# Outfitter Wanted



## netloss (Dec 28, 2008)

My father and I are looking for a Deer hunting outfitter in the state. Can someone please help with a recomendation.

thanks


----------



## joshua.jeffreys (Jul 26, 2006)

Google :lol:


----------



## H2OfowlND (Feb 10, 2003)

Tread lightly about that subject on here. Best off to give as much detail about what you want and you might find someone on here to help you out.

H2OfowlND


----------



## bretts (Feb 24, 2004)

netloss said:


> My father and I are looking for a Deer hunting outfitter in the state. Can someone please help with a recomendation.
> 
> thanks


Iowa, Kansas, Illinios, Missouri offer some great hunting. Lot's of good outfitters.


----------



## goatboy (Dec 29, 2003)

I don't recommend any outfitters.
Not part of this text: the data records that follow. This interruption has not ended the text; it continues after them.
/-- Rows of the pert region. -/
def pertRows : List RegRow := [
  ⟨0xD0000, 0, 1, 1, 0, 1, 1, 0, 0, 0, 0⟩,  -- PERT_CTRL
  ⟨0xD0004, 0, 1, 1, 0, 0, 0, 0, 0, 0, 0xFFFFFFFF⟩,  -- PERT_KEY
  ⟨0xD0008, 0, 1, 1, 0, 0, 0, 0, 0, 0, 0⟩,  -- PERT_STATUS
  ⟨0xD000C, 0, 1, 1, 0, 0, 0, 0, 0xF, 0, 0⟩,  -- PERT_EVT
  ⟨0xD0010, 0, 1, 1, 0, 0xF, 0, 0, 0, 0, 0⟩,  -- PERT_EVT_EN
  ⟨0xD0014, 0, 1, 1, 0x3E8, 0xFFFF, 0xFFFF, 0, 0, 0, 0⟩,  -- PERT_DURATION
  ⟨0xD0018, 0, 1, 1, 0x10100, 0xFFFF0FFF, 0xFFFF0FFF, 0, 0, 0, 0⟩,  -- PERT_SLOT
  ⟨0xD001C, 0, 1, 1, 0, 0xFF7F, 0xFF7F, 0, 0, 0, 0⟩,  -- PERT_BP
  ⟨0xD0020, 0, 1, 1, 1, 0xFFFFFFFF, 0xFFFFFFFF, 0, 0, 0, 0⟩,  -- PERT_BP_TIME
  ⟨0xD0024, 0, 1, 1, 0x3E80100, 0xFFFFFF01, 0xFFFFFF01, 0, 0, 0, 0⟩,  -- PERT_RING
  ⟨0xD0028, 0, 1, 1, 0, 0xFFFF3F07, 0xFFFF3F07, 0, 0, 0, 0⟩,  -- PERT_SKEW
  ⟨0xD002C, 0, 1, 1, 0, 0, 0, 0xFFFFFFFF, 0, 0, 0⟩]  -- PERT_ACT_CNT

/-- The rows of the region that holds offset `a` (R371). -/
def regRowsAt (a : Nat) : List RegRow :=
  match a / 0x8000 with
  | 0 => glbRows
  | 2 => rootRows
  | 4 => timebaseRows
  | 6 => ptsRows
  | 7 => calRows
  | 8 => portRows
  | 9 => portRows
  | 10 => quadRows
  | 12 => clsRows
  | 14 => fabRows
  | 16 => qgRows
  | 18 => twRows
  | 20 => pmpRows
  | 22 => hiRows
  | 24 => stoRows
  | 26 => pertRows
  | _ => []

/-- The row of the register at offset `a`; none in reserved space (R358). -/
def regRow (a : Nat) : Option RegRow := (regRowsAt a).find? (fun r => r.covers a)

/-- An access-table entry by the columns of R348: PF0, PF1, the VFs, the management SPI, the pumps, the tether peer, JTAG. -/
def accEntry (pf0 pf1 vf spi pump peer jtag : Nat) : Nat :=
  let col (f n v : Nat) : Nat := (List.range n).foldl (fun a i => a + v * 4 ^ (f + i)) 0
  col 0 1 pf0 + col 1 1 pf1 + col 2 8 vf + col 10 1 spi + col 11 16 pump + col 27 1 peer + col 28 1 jtag

/-- The reset value of HI_ACCt (R348): 3 FULL, 1 READ, 0 NONE. -/
def accReset (t : Nat) : Nat :=
  if t = 0 then accEntry 3 1 0 3 1 0 3
  else if t = 1 || t = 3 || t = 9 || t = 10 || t = 11 then accEntry 3 0 0 3 3 3 3
  else if t = 2 || t = 4 || t = 5 then accEntry 3 0 0 3 3 0 3
  else if t = 6 || t = 8 || t = 14 || t = 17 then accEntry 3 0 0 3 1 0 3
  else if t = 12 || t = 13 then accEntry 3 0 0 3 1 3 3
  else if t = 7 then accEntry 3 1 0 3 1 3 3
  else if t = 15 || t = 18 then accEntry 3 0 0 3 0 0 3
  else if t = 16 then accEntry 3 3 3 3 0 0 3
  else if 32 ≤ t && t ≤ 47 then accEntry 3 0 0 3 0 3 3
  else if t = 48 then accEntry 3 0 0 3 0 0 3
  else 0

/-- What a row without a written value reads as: its reset value. -/
def regResetRow (a : Nat) : Word :=
  if 0xB0400 ≤ a && a < 0xB0600 then BitVec.ofNat 32 (accReset ((a - 0xB0400) / 8) / (if a % 8 = 0 then 1 else 2 ^ 32))
  else match regRow a with
  | some r => BitVec.ofNat 32 r.reset
  | none => 0

end Sys2Proof.Machine
end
But like others have said there are all kinds in Ill, Iowa, Kansas I'd look for some around there.They have way better hunting there anyways, besides after this nasty winter there won't be many deer left. Mother nature has a way of taking care of things in these parts thank goodness.


----------



## thurdypointer (Sep 15, 2006)

I agree ND is just not the state you want to be in. I'd go with Iowa or Kansas. Whatever you do the RRV region of ND is the worst hunting in the country.


----------